Dossier n°

Justes en France


Patrick Cabanel consacre une étude essentielle aux 3 3376 Françaises, Français et étrangers en France à qui a été décerné le titre de « Justes parmi les nations » (Histoire des Justes de France, Armand Colin, 409 p., 27,50 €). Durant la Seconde Guerre mondiale, ils ont, au péril de leur vie et sans contrepartie, sauvé au moins un Juif. La récompense qui les honore constitue la plus haute distinction civile décernée par l’Etat d’Israël depuis 1963. Parmi les récipiendaires figurent de nombreux protestants dont Patrick Cabanel est d’abord le spécialiste. Il est venu à l’étude de la Solution finale par l’histoire du protestantisme français, mais aussi par celle de l’école, de ses maîtres et de ses maîtresses. Il travaille sur le sauvetage des Juifs depuis ses premières enquêtes de 1982 sur les Cévennes comme terre de refuge. Il a récemment édité le journal et la correspondance d’Alice Ferrières, institutrice protestante cévenole en poste à Murat (Cantal) qui a œuvré sans relâche pour cacher des enfants juifs et les soustraire au génocide (Calmann-Lévy, 2010). Elle se trouve, comme l’écrit Cabanel, « au confluent de la mémoire huguenote et de l’universalisme républicain – deux sources qui coulent bien dans le même sens ».

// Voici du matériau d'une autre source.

/-- The same for the Urgent queue. -/
theorem staged_starts_urgent {s : State} {b : Bay} {w v : Scene} {x : Exchange} (s0 : State) (survey : s.survey.running = false)
    (others : ∀ c, (s.bay c).waiting = []) (hw : w.bay.waiting = []) (hu : w.bus.urgent = [x])
    (hc : w.bus.current = none) (free : w.bus.transaction = .free)
    (start : startTaken x (s.staged b { w with bus := { w.bus with urgent := [] } }) = s.staged b v)
    (busy : v.bus.transaction = .attempt) (hv : v.bay.waiting = []) (admission : v.adm.queue = []) :
    conclude s0 (s.staged b w) = close (evaluateBudget (s.staged b v)) := by
  have may : (s.staged b w).mayTake = true := by
    show (decide (w.bus.transaction = .free) && w.bus.current.isNone) = true
    rw [free, hc]
    rfl
  have taken : (s.staged b v).mayTake = false := by
    show (decide (v.bus.transaction = .free) && v.bus.current.isNone) = false
    rw [busy]
    rfl
  exact conclude_starts s0 (show (s.staged b w).survey.running = false from survey) (staged_waiting hw others) may
    (choose_urgent (s := s.staged b w) hu) start taken (staged_waiting hv others) admission

/-- The required increase, the limit and the stagger decide an entry alike wherever they stand alike (R65, R67). -/
theorem staged_admits {s : State} {b : Bay} {w : Scene} {k : AdmKind} :
    (s.staged b w).admits { bay := b, kind := k } =
      (decide (w.adm.committed + ((w.adm.profiles[w.bay.cls]).reservation k.state - w.bay.reservation) ≤ w.adm.effLimit)
        && (k = .load || w.adm.staggerDue.isNone)) := by
  unfold State.admits State.fits State.required State.targetReservation State.staggerOpen
  simp only [staged_profileOf, staged_bay]
  rfl

theorem admits_scene (s : State) (b : Bay) (k : AdmKind) : s.admits { bay := b, kind := k } =
    (decide (s.adm.committed + ((s.profileOf b).reservation k.state - (s.bay b).reservation) ≤ s.adm.effLimit)
      && (k = .load || s.adm.staggerDue.isNone)) := by
  conv_lhs => rw [← staged_scene s b]
  exact staged_admits

theorem committing_self {s : State} (flag : s.FlagFollows) : s.adm.committing s.adm.committed = s.adm := by
  unfold Admission.committing
  rw [← show s.adm.overBudget = decide (s.adm.effLimit < s.adm.committed) from flag]

theorem budgetNews_self {s : State} (flag : s.FlagFollows) : s.budgetNews s.adm.committed = [] :=
  if_pos (show s.adm.overBudget = decide (s.adm.effLimit < s.adm.committed) from flag).symm

/-- An arrival that changes one Bay Record and is answered. -/
theorem staged_answers {s : State} {b : Bay} {w : Scene} {e : BayRecord} {r : Reply} (rest : s.Resting) (waiting : e.waiting = [])
    (h : w = { s.atRest b [] with bay := e, replies := [r] }) :
    conclude s.heard (s.heard.staged b w) = (s.updBay b fun _ => e).answered r := by
  have update : (s.updBay b fun _ => e).heard = s.heard.staged b { s.atRest b [] with bay := e } := by
    exact (congrArg (State.updBay · b fun _ => e) (heard_atRest rest b)).trans (staged_updBay _)
  have placed : s.heard.staged b w = placeReply r (s.updBay b fun _ => e).heard := by
    rw [update, staged_placeReply]
    exact congrArg (s.heard.staged b) h
  rw [placed]
  refine conclude_answers s.heard (u := s.updBay b fun _ => e) ⟨rest.urgent, rest.normal, fun c => ?_, rest.admission, rest.flag⟩ rest.survey r
  rw [updBay_bay]
  split
  · exact waiting
  · exact rest.waiting c

/-- What an arrival that moves no current leaves and tells. -/
theorem unmoved_ends {s t : State} {b : Bay} {w : Scene} (ht : close (evaluateBudget (s.staged b w)) = t) (flag : s.FlagFollows) {q : List AdmEntry} (adm : w.adm = { s.adm with queue := q })
    (groups : w.groups = s.groups) :
      t.bay b = w.bay ∧ t.adm = w.adm ∧ t.bus = w.bus ∧ t.ffr = w.ffr ∧ s.KeepsBut t b ∧ s.Tells t w.replies w.notices := by
  obtain ⟨bay, hadm, bus, ffr, hgroups, keeps, tells⟩ := staged_ends (by rw [adm]) (by rw [adm]) t ht.symm
  have committed : w.adm.committed = s.adm.committed := by rw [adm]
  rw [committed, budgetNews_self flag, List.append_nil] at tells
  refine ⟨bay, ?_, bus, ffr, ?_, tells⟩
  · rw [hadm, adm]
    exact congrArg (fun a : Admission => { a with queue := q }) (committing_self flag)
  · rw [hgroups, groups] at keeps
    exact keeps

/-- What an event that moves the bay's current leaves and tells. -/
theorem moved_ends {s t : State} {b : Bay} {w : Scene} {c : Nat} (ht : close (evaluateBudget (s.staged b w)) = t)
    (adm : w.adm = { s.adm with committed := c }) (groups : w.groups = s.groups) :
      t.bay b = w.bay ∧ t.adm = s.adm.committing c ∧ t.bus = w.bus ∧ t.ffr = w.ffr ∧ s.KeepsBut t b
        ∧ s.Tells t w.replies (w.notices ++ s.budgetNews t.adm.committed) := by
  obtain ⟨bay, hadm, bus, ffr, hgroups, keeps, tells⟩ := staged_ends (by rw [adm]) (by rw [adm]) t ht.symm
  have e : t.adm = s.adm.committing c := by rw [hadm, adm]; rfl
  have committed : w.adm.committed = t.adm.committed := by rw [e, adm]; rfl
  rw [committed] at tells
  refine ⟨bay, e, bus, ffr, ?_, tells⟩
  rw [hgroups, groups] at keeps
  exact keeps

end Sys2Proof.Machine

namespace Sys2Proof.Proofs

open Sys2Proof.Machine

/-- Settles O26: the check of the head completes it, and the reply is the event's only trace. -/
theorem requestsThatCompleteAtOnce : Obligations.RequestsThatCompleteAtOnce := by
  intro s k c h b src rest empty slot hs governed access completes
  have notStatus : k = .status → s.freshCache b = none := by rintro rfl; cases governed
  have intent : ((s.bay b).restoreIntent && !k.governed) = false := by rw [governed]; simp
  rw [exec_first rest hs (.inl rfl) access notStatus empty,
    staged_check_completes (w := s.arrived b (entryOf k src h.tag none [])) (c := c) rfl rfl slot intent completes,
    delivered_upstream rfl]
  refine congrArg Host.Outcome.next ((staged_answers (e := { s.bay b with restoreIntent := false }) rest (rest.waiting b) ?_).trans rfl)
  have record : { (s.arrived b (entryOf k src h.tag none [])).bay with queue := [] } = { s.bay b with restoreIntent := false } := by
    unfold State.arrived
    rw [← empty]
    exact congrArg (fun i => { s.bay b with restoreIntent := i }) intent
  rw [record]
  rfl

/-- Settles O27: a head that its check issues starts in the event, or the cache answers. -/
theorem statusAndPassAreServed : Obligations.StatusAndPassAreServed := by
  refine ⟨fun s k x h p b src free hs access form => ?_, fun s h b src c rest hs access cached fresh age empty slot => ?_⟩
  · have rest := free.toResting
    have cache : k = .status → s.freshCache b = none := by
      rcases form with ⟨_, _, _, none⟩ | ⟨rfl, _, _⟩
      · exact fun _ => none
      · exact fun e => by cases e
    have fits : p = [] ∨ (k = .pass ∧ p.length ≤ 32) := form.imp (fun f => f.2.2.1) fun f => ⟨f.1, f.2.2⟩
    have issues : headCheck k (s.bay b).state = .issue x := by rcases form with ⟨rfl, rfl, _⟩ | ⟨rfl, rfl, _⟩ <;> rfl
    have plain : x.stateChanging = false := by rcases form with ⟨_, rfl, _⟩ | ⟨_, rfl, _⟩ <;> rfl
    have governed : k.governed = false := by rcases form with ⟨rfl, _⟩ | ⟨rfl, _⟩ <;> rfl
    have blocks (u : State) (y : Exchange) (hy : y.kind = x) : u.blocked y = false := by
      rcases form with ⟨_, rfl, _⟩ | ⟨_, rfl, _⟩ <;> simp [State.blocked, hy]
    rw [exec_first rest hs fits access cache free.queue,
      staged_check_issues (w := s.arrived b (entryOf k src h.tag none p)) rfl rfl free.slot issues
        (staged_unbusied rfl rfl rfl (rest.waiting b))]
    refine ⟨_, congrArg Host.Outcome.next (staged_starts (s := s.heard) (b := b)
      (x := (s.arrived b (entryOf k src h.tag none p)).exchange b x .head p) s.heard rest.survey rest.waiting (rest.waiting b) rfl rfl rfl
      rfl (blocks _ _ rfl) (staged_startPlain_head rfl rfl rfl plain) rfl (rest.waiting b) rest.admission), ?_⟩
    generalize ht : close _ = t
    obtain ⟨bay, adm, bus, ffr, keeps, tells⟩ := unmoved_ends (q := s.adm.queue) ht rest.flag rfl rfl
    refine ⟨bay.trans ?_, adm, bus, ffr, keeps, tells⟩
    simp [State.arrived, entryOf, governed]
  · have cache' : s.heard.freshCache b = some (c.report, s.age c.time) := by
      unfold State.freshCache
      simp only [show s.heard.bay b = s.bay b from rfl, cached]
      exact if_pos ⟨fresh, age, by rw [empty]; rfl, by rw [slot]; rfl⟩
    rw [show exec (.status h []) s = exec (ReqKind.status.command h []) s from rfl, exec_queued hs rest.survey (.inl rfl),
      requestOne_cached (s := s.heard) access cache']
    exact congrArg Host.Outcome.next (conclude_placeReply_heard rest _)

Après la guerre, les enfants sauvés ont tenté de retrouver leurs sauveteurs. Certains y sont parvenus, se donnant alors un passé tandis que les seconds pouvaient eux aussi commencer de vivre en paix avec leur mémoire, enfin soulagés. D’autres n’ont pas pu. Les traces ont été perdues. Les souvenirs des enfants demeuraient trop imprécis. « Certains sauveteurs n’ont jamais pu être nommés Justes ». Comme le rappelle Patrick Cabanel en conclusion d’une recherche d’une gravité et d’une justesse sans égal, la catégorie des Justes a été étendue à d’autres génocides, extension qui « peut nouer des génocides les uns aux autres, en révélant l’universalité de cette forme de violence, quelque spécifique que soit chaque catastrophe, et en rappelant qu’à chaque fois des hommes et des femmes ont pris le parti d’opposer, parfois frontalement, plus souvent en offrant aux victimes atteintes ou désignées des formes de secours, d’aide ou de témoignage contre le déni et l’oubli ». Ainsi apprenons-nous « à écrire l’histoire en sortant du huis clos des bourreaux et des victimes et en abordant un tiers parti généralement très majoritaire ».